The Cost Visibility Problem
You can't optimize what you can't measure. Start with AWS Cost Explorer and cost allocation tags:
# Tag every resource with team, environment, service:
aws ec2 create-tags \
--resources i-1234567890abcdef0 \
--tags Key=Team,Value=platform Key=Service,Value=order-api Key=Environment,Value=prod
# AWS CLI: find untagged resources (the silent budget killers):
aws resource-tagging get-resources \
--tag-filters 'Key=Environment' \
--resource-type-filters 'ec2:instance' \
--query 'ResourceTagMappingList[?Tags[?Key==`Environment`].Value|[0]!=`prod`]'
# Cost allocation tags must be activated in AWS Billing:
aws ce create-cost-category-definition \
--name "By Service" \
--rule-version CostCategoryExpression.v1 \
--rules '[{"Value":"order-api","Rule":{"Tags":{"Key":"Service","Values":["order-api"]}}}]'
The Trusted Advisor / Compute Optimizer check:
# AWS Compute Optimizer: automated right-sizing recommendations
aws compute-optimizer get-ec2-instance-recommendations \
--account-ids 123456789012 \
--query 'instanceRecommendations[?finding==`OVER_PROVISIONED`].{
Instance: instanceArn,
CurrentType: currentInstanceType,
RecommendedType: recommendationOptions[0].instanceType,
EstimatedSavings: recommendationOptions[0].estimatedMonthlySavings.value
}'
# Output: list of instances with recommended downsizes and savings estimates
Right-Sizing: The Highest-ROI Action
An m5.2xlarge running at 8% CPU average is paying for 8× more compute than needed. Compute Optimizer provides evidence-based recommendations:
Right-sizing process:
1. Enable Compute Optimizer (free for basic, $0.003/resource/month for enhanced)

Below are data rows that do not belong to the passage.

theorem scrapeGoesOn_iff (s : State) (p : Pan) : s.scrapeGoesOn p = true ↔ s.iceEval = false ∨ s.scrapeHolds p = true := by
  simp [State.scrapeGoesOn]

theorem watchProc_on (hproc : s.ice.proc = .on p) (hraised : (s.ch p).state.isRaised = true)
    (hrole : (s.ch p).role = some .scrape) : watchProc s = if s.scrapeGoesOn p then none else some (scrapeStop s) := by
  unfold watchProc
  rw [hproc]
  exact if_neg (by simp [hraised, hrole])

theorem watchProc_left (hproc : s.ice.proc = .on p) (hdown : (s.ch p).state.isRaised = false) :
    watchProc s = some (setProc .idle s) := by
  unfold watchProc
  rw [hproc]
  exact if_pos (by simp [hdown])

theorem watchProc_lower (hproc : s.ice.proc = .lower p) :
    watchProc s = if (s.ch p).state = .lowering then none else some (setProc .idle s) := by
  unfold watchProc
  rw [hproc]

/-! The outcomes of ICE's operations and the faults of its pantograph (R156 to R158). -/

theorem iceReport_ended (p : Pan) (op : Op) (out : OpOutcome) (s : State) :
    iceReport (.opEnded p .ice op out) s = iceOpEnded p op out (s.setIceEval true) := rfl

/-- The end of ICE's RAISE (R156, R158). -/
theorem iceReport_raise (h : s.ice.proc = .raise p false) :
    (iceReport (.opEnded p .ice (.raise .scrape) .done) s).ice = { s.ice with proc := .on p }
    ∧ (iceReport (.opEnded p .ice (.raise .scrape) .aborted) s).ice = { s.ice with proc := .idle }
    ∧ (∀ r, (iceReport (.opEnded p .ice (.raise .scrape) (.failed r)) s).ice = { s.ice with proc := .idle })
    ∧ (∀ d, (iceReport (.opEnded p .ice (.discMove d) .done) s).ice = s.ice) := by
  have hraise : (s.setIceEval true).ice.proc.waitsFor p (.raise .scrape) = true :=
    (congrArg (fun x => Scrape.waitsFor p x (.raise .scrape)) h).trans (decide_eq_true rfl)
  have hmove : ∀ d, (s.setIceEval true).ice.proc.waitsFor p (.discMove d) = false := fun d =>
    congrArg (fun x => Scrape.waitsFor p x (.discMove d)) h
  simp only [iceReport_ended, iceOpEnded, hraise, hmove, if_true, Bool.false_eq_true, if_false]
  exact ⟨rfl, rfl, fun r => rfl, fun d => rfl⟩

/-- The end of ICE's DISC_MOVE (R156). -/
theorem iceReport_disconnect (h : s.ice.proc = .disconnect p false) :
    (iceReport (.opEnded p .ice (.discMove .disconnected) .aborted) s).ice = { s.ice with proc := .idle }
    ∧ (∀ r, (iceReport (.opEnded p .ice (.discMove .disconnected) (.failed r)) s).ice = { s.ice with proc := .idle })
    ∧ (iceReport (.opEnded p .ice (.discMove .disconnected) .done) s
        = if s.startable = some p then scrapeRaise p (s.setIceEval true) else setProc .idle (s.setIceEval true)) := by
  have hmove : (s.setIceEval true).ice.proc.waitsFor p (.discMove .disconnected) = true :=
    (congrArg (fun x => Scrape.waitsFor p x (.discMove .disconnected)) h).trans (decide_eq_true rfl)
  simp only [iceReport_ended, iceOpEnded, hmove, if_true]
  exact ⟨rfl, fun r => rfl, rfl⟩

/-- The end of ICE's LOWER (R157). -/
theorem iceReport_lower (h : s.ice.proc = .lower p) :
    (iceReport (.opEnded p .ice .lower .done) s).ice = { s.ice with proc := .idle }
    ∧ (iceReport (.opEnded p .ice .lower .aborted) s).ice = { s.ice with proc := .idle }
    ∧ (∀ r, (iceReport (.opEnded p .ice .lower (.failed r)) s).ice = s.ice) := by
  have hlower : (s.setIceEval true).ice.proc.waitsFor p .lower = true :=
    (congrArg (fun x => Scrape.waitsFor p x .lower) h).trans (decide_eq_true rfl)
  simp only [iceReport_ended, iceOpEnded, hlower, if_true]
  exact ⟨rfl, rfl, fun r => rfl⟩

/-- A fault of the pantograph the procedure holds (R158). -/
theorem iceReport_fault {k : FaultKind} (hk : k = .raiseTimeout ∨ k = .contactLost ∨ k = .disconnectorFail)
    (h : s.ice.proc.held = some p) :
    (iceReport (.fault k (some p)) s).ice = { s.ice with failedSet := s.ice.failedSet.set p true, proc := .idle } := by
  rcases hk with rfl | rfl | rfl <;> exact congrArg State.ice (if_pos h)

/-- A trip of a scraper (R158). -/
theorem iceReport_trip (h : s.ice.proc.held = some p ∨ (s.ch p).role = some .scrape) :
    (iceReport (.fault .addTrip (some p)) s).ice = { s.ice with block := some p, proc := .idle }
    ∧ (iceReport (.fault .addTrip (some p)) s).Noticed .ice := by
  have htrip : iceReport (.fault .addTrip (some p)) s
      = notice .ice (s.modIce fun i => { i with block := some p, proc := .idle }) := if_pos h
  rw [htrip, notice_eq]
  exact ⟨rfl, noticed_of_raised rfl List.mem_cons_self⟩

2. Run for 14+ days to collect utilization data
3. Filter recommendations by "Over-provisioned" + estimated savings
4. Sort by estimated monthly savings descending
5. Review utilization graphs: CPU p99, memory, network
6. Right-size: use next smaller instance type (don't jump 2 sizes — verify first)
Common finding: m5.2xlarge (8 vCPU) at 8% avg CPU
Recommendation: m5.large (2 vCPU) at 30% avg CPU
Monthly savings: $150-200/instance
RDS right-sizing follows the same pattern:
# Check RDS CPU and memory utilization:
aws cloudwatch get-metric-statistics \
--namespace AWS/RDS \
--metric-name CPUUtilization \
--dimensions Name=DBInstanceIdentifier,Value=orders-prod \
--start-time 2025-01-01T00:00:00Z \
--end-time 2025-02-01T00:00:00Z \
--period 86400 \
--statistics Average,p99
# If avg CPU < 20% and memory > 60% free:
# Consider: db.r6g.large → db.r6g.medium (save ~$100/month)
# Or: db.r6g.large → db.t4g.large (burstable — if traffic is bursty, saves ~$150/month)
One risk: Averages lie. An instance running at 5% CPU average may spike to 95% during business hours. Use p99 metrics and peak utilization windows, not just averages.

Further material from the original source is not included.